WHAT TO PRODUCE. Exactly the lines starting at the line containing "raced := fun b hm => by" and ending at the line containing "(h : GridInv" are to be written out from the listing below, both included.

EXTRACTED ENTRIES.
theorem Inv.outWrite {s : State} (h : Inv s) {a : Nat} (ha : a < s.cfg.outCap) (v : Byte) :
    Inv { s with outMem := s.outMem.write a v } where
  params := h.params
  inWf := h.inWf
  outWf := Memory.write_wf h.outWf a v
  beforeWf := h.beforeWf
  inBelow := h.inBelow
  outBelow := Memory.write_below h.outBelow ha v
  beforeBelow := h.beforeBelow
  err := h.err
  quiet := h.quiet
  raced := h.raced

theorem Inv.race {s : State} (h : Inv s) {a : Nat} (ha : a < s.cfg.outCap) (v : Byte) (hb : s.busy = true) :
    Inv { s with outBefore := s.outBefore.write a v, outRaced := a :: s.outRaced } where
  params := h.params
  inWf := h.inWf
  outWf := h.outWf
  beforeWf := Memory.write_wf h.beforeWf a v
  inBelow := h.inBelow
  outBelow := h.outBelow
  beforeBelow := Memory.write_below h.beforeBelow ha v
  err := h.err
  quiet := fun hq => absurd (hb.symm.trans hq) (by decide)
  raced := fun b hm => by
    rcases List.mem_cons.mp hm with rfl | hm
    · exact ⟨ha, by simp [Memory.lookup_write_same]⟩
    · refine ⟨(h.raced b hm).1, ?_⟩
      show ((s.outBefore.write a v).lookup b).isSome = true
      rw [Memory.lookup_write]
      split
      · rfl
      · exact (h.raced b hm).2

theorem Inv.hostOutWrite {s t : State} (h : Inv s) {a : Nat} {v : Byte} (he : hostOutWrite a v s = .next t) :
    Inv t := by
  unfold Machine.hostOutWrite at he
  split at he
  · cases he
  · rename_i ha
    have ha : a < s.cfg.outCap := by omega
    split at he
    · rename_i hb
      cases he
      split
      · exact h.race ha v hb
      · exact (h.outWrite ha v).race ha v hb
    · cases he; exact h.outWrite ha v

theorem Inv.rst {s : State} (h : Inv s) : Inv s.rst where
  params := h.params
  inWf := h.inWf
  outWf := State.abandonedOut_wf h.outWf h.beforeWf
  beforeWf := List.Pairwise.nil
  inBelow := h.inBelow
  outBelow := State.abandonedOut_below h.outBelow h.beforeBelow
  beforeBelow := by simp [State.rst, State.reset, Memory.below]
  err := by simp [State.errLegal, State.rst, State.reset]
  quiet := fun _ => ⟨rfl, rfl⟩
  raced := fun a ha => by simp [State.rst, State.reset] at ha

end Sys2Proof.Machine
end

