/-- GRID.STEP in a legal geometry draws the block and advances. -/
theorem GridInv.exec_gridStep {s : State} (h : GridInv s) (hp : s.phase = .grid) :
    exec .gridStep s = .next s.drawBlock.advance :=
  (if_pos hp).trans h.stepBlock

/-- The block of the iterator decoded with the decode's own reading (log 8), before the copy. -/
def State.decodedBlock (s : State) : State :=
  (s.blockReading s.iterX s.iterY).decodeBlock (s.blockAddr s.iterX s.iterY)

theorem State.decodedBlock_same (s : State) : SameOutside s s.decodedBlock :=
  (s.atReading_same _).trans ((s.blockReading s.iterX s.iterY).decodeBlock_same _)

/-- Drawing a block is the decode and the copy, but for the number of draws. -/
theorem State.drawBlock_eq (s : State) :
    s.drawBlock = { s.decodedBlock.copyTile s.iterX s.iterY with draws := s.draws } := rfl

/-- Settles O38: the block of the iterator, its copy, and the three branches of R40. -/
theorem gridStepDecodesCopiesAdvances : Obligations.GridStepDecodesCopiesAdvances := by
  intro s hp h
  have hin : s.blockAddr s.iterX s.iterY + blockBytesOf s.geom.variant ≤ s.cfg.inCap :=
    (h.block_below h.column h.row).trans h.lenFits
  have hsame := s.decodedBlock_same
  have hout : s.decodedBlock.geom.outLen ≤ s.decodedBlock.cfg.outCap := by
    rw [hsame.geom, hsame.cfg]
    exact h.outFits
  refine ⟨(s.blockReading s.iterX s.iterY).draws, s.decodedBlock, s.decodedBlock.copyTile s.iterX s.iterY,
    s.drawBlock.advance, exec_blockDecoder (s := s.blockReading s.iterX s.iterY) h.variant hin,
    exec_tileCopy_of_fits hout _ _, h.exec_gridStep hp, ?_⟩
  have hg := s.drawBlock_geom
  have hbx := s.drawBlock_iterX
  have hby := s.drawBlock_iterY
  rcases s.drawBlock.advance_cases with ⟨hx, he⟩ | ⟨hx, hy, he⟩ | ⟨hx, hy, he⟩ <;> rw [hg, hbx] at hx
  · rw [he, hbx, s.drawBlock_eq]
    exact ⟨fun _ => rfl, fun hx' => by omega, fun hx' => by omega⟩
  · rw [hg, hby] at hy
    rw [he, hby, s.drawBlock_eq]
    exact ⟨fun hx' => by omega, fun _ _ => rfl, fun _ hy' => by omega⟩
  · rw [hg, hby] at hy
    rw [he]
    refine ⟨fun hx' => by omega, fun _ hy' => by omega, fun _ _ => ⟨rfl, fun hr => ?_⟩⟩
    exact State.settledOut_nil ((s.drawBlock_outRaced).trans hr)

end Sys2Proof.Machine

/-! PROOFS. The memories (20_memory.md): in a run CORE stays inside IN and OUT and never stops, only the copy writes
OUT, and the number of block lanes changes nothing. -/

namespace Sys2Proof.Machine

/-! ### What HOST's accesses answer, said once -/

/-- A completed OUT write goes to OUT at once, or while BUSY is kept beside the decode's bytes (log 15). -/
theorem hostOutWrite_cases {a : Nat} {v : Byte} {s t : State} (he : hostOutWrite a v s = .next t) :
    (s.busy = true ∧ t = { s with
      outMem := if s.phase = .grid ∧ a < s.geom.outLen then s.outMem else s.outMem.write a v
      outBefore := s.outBefore.write a v
      outRaced := a :: s.outRaced }) ∨
    (s.busy = false ∧ t = { s with outMem := s.outMem.write a v }) := by
  unfold hostOutWrite at he
  split at he
  · cases he
  · split at he
    · rename_i hb
      cases he
      exact .inl ⟨hb, rfl⟩
    · rename_i hb
      cases he
      exact .inr ⟨Bool.eq_false_iff.mpr hb, rfl⟩

theorem hostInRead_eq {a : Nat} {s t : State} (he : hostInRead a s = .next t) :
    ∃ d v, t = { s with draws := d, ret := v } := by
  unfold hostInRead at he
  split at he
  · cases he
  · cases he
    exact ⟨_, _, rfl⟩

theorem hostOutRead_eq {a : Nat} {s t : State} (he : hostOutRead a s = .next t) :
    ∃ d v, t = { s with draws := d, ret := v } := by
  unfold hostOutRead at he
  split at he
  · cases he
  · split at he
    · cases he
      exact ⟨_, _, rfl⟩
    · cases he
      exact ⟨_, _, rfl⟩

/-! ### The schedule of a run -/

theorem exec_schedule {i : Instr} {s t : State} (he : exec i s = .next t) : t.schedule = s.schedule :=
  (exec_frame he).2.2

theorem coreStep_schedule {s t : State} (he : coreStep s = .next t) : t.schedule = s.schedule := by
  rcases coreStep_cases he with rfl | ⟨-, he⟩ | ⟨-, he⟩
  · rfl
  · exact exec_schedule he
  · exact exec_schedule he

/-- An action adds to the schedule at most WAIT itself and a turn of CORE (log 30). -/
theorem act_schedule {a : Action} {s t : State} (he : act a s = .next t) :
    ∀ b ∈ t.schedule, b ∈ s.schedule ∨ b = .core ∨ b = .wait := by
  have keep : t.schedule = s.schedule → ∀ b ∈ t.schedule, b ∈ s.schedule ∨ b = .core ∨ b = .wait :=
    fun h b hb => .inl (h ▸ hb)
  cases a with
  | invoke c =>
    obtain ⟨i, -, he⟩ := invoke_next he
    exact keep (exec_schedule he)
  | inWrite a v =>
    obtain ⟨-, rfl⟩ := hostInWrite_next he
    exact keep rfl
  | inRead a => exact keep (hostInRead_control he).schedule
  | outWrite a v =>
    rcases hostOutWrite_cases he with ⟨-, rfl⟩ | ⟨-, rfl⟩
    · exact keep rfl
    · exact keep rfl
  | outRead a => exact keep (hostOutRead_control he).schedule
  | wait =>
    obtain rfl := Host.Outcome.next.inj ((hostWait_eq s).symm.trans he)
    intro b hb
    dsimp only at hb
    split at hb
    · exact mem_loopWait hb
    · exact .inl hb
  | rst =>
    cases he
    exact keep rfl
  | core => exact keep (coreStep_schedule he)

/-- What is to come after a step was to come before it, or is WAIT's own. -/
theorem step_schedule {s t : State} (he : step s = .next t) :
    ∀ b ∈ t.schedule, b ∈ s.schedule ∨ b = .core ∨ b = .wait := by
  rcases step_cases he with ⟨-, he⟩ | ⟨a, rest, hs, he⟩
  · exact fun b hb => .inl (coreStep_schedule he ▸ hb)
  · rw [hs]
    exact fun b hb => (act_schedule he b hb).imp (List.mem_cons_of_mem a) id

/-- A run's schedule holds only what HOST, CORE and the platform do, after a step too. -/
theorem RunInv.step_external {s t : State} (h : RunInv s) (he : step s = .next t) :
    ∀ a ∈ t.schedule, a.external = true := by
  intro a ha
  rcases step_schedule he a ha with hm | rfl | rfl
  · exact h.external a hm
  · rfl
  · rfl

/-! ### The decode of a run through each action -/

/-- Two states at the same point of the same decode: what GridInv and the cleared registers depend on. -/
structure SameDecode (s t : State) : Prop where
  cfg     : t.cfg = s.cfg
  phase   : t.phase = s.phase
  len     : t.len = s.len
  hdr     : t.hdr = s.hdr
  geom    : t.geom = s.geom
  iterX   : t.iterX = s.iterX
  iterY   : t.iterY = s.iterY
  results : SameResults s.regs t.regs

theorem SameResults.trans {p q r : Regs} (h : SameResults p q) (k : SameResults q r) : SameResults p r := by
  unfold SameResults at h k ⊢
  rw [h] at k
  exact k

WORKED SOLUTION.
  raced := fun b hm => by
    rcases List.mem_cons.mp hm with rfl | hm
    · exact ⟨ha, by simp [Memory.lookup_write_same]⟩
    · refine ⟨(h.raced b hm).1, ?_⟩
      show ((s.outBefore.write a v).lookup b).isSome = true
      rw [Memory.lookup_write]
      split
      · rfl
      · exact (h.raced b hm).2

theorem Inv.hostOutWrite {s t : State} (h : Inv s) {a : Nat} {v : Byte} (he : hostOutWrite a v s = .next t) :
    Inv t := by
  unfold Machine.hostOutWrite at he
  split at he
  · cases he
  · rename_i ha
    have ha : a < s.cfg.outCap := by omega
    split at he
    · rename_i hb
      cases he
      split
      · exact h.race ha v hb
      · exact (h.outWrite ha v).race ha v hb
    · cases he; exact h.outWrite ha v

theorem Inv.rst {s : State} (h : Inv s) : Inv s.rst where
  params := h.params
  inWf := h.inWf
  outWf := State.abandonedOut_wf h.outWf h.beforeWf
  beforeWf := List.Pairwise.nil
  inBelow := h.inBelow
  outBelow := State.abandonedOut_below h.outBelow h.beforeBelow
  beforeBelow := by simp [State.rst, State.reset, Memory.below]
  err := by simp [State.errLegal, State.rst, State.reset]
  quiet := fun _ => ⟨rfl, rfl⟩
  raced := fun a ha => by simp [State.rst, State.reset] at ha

end Sys2Proof.Machine
end

/-- GRID.STEP in a legal geometry draws the block and advances. -/
theorem GridInv.exec_gridStep {s : State} (h : GridInv s) (hp : s.phase = .grid) :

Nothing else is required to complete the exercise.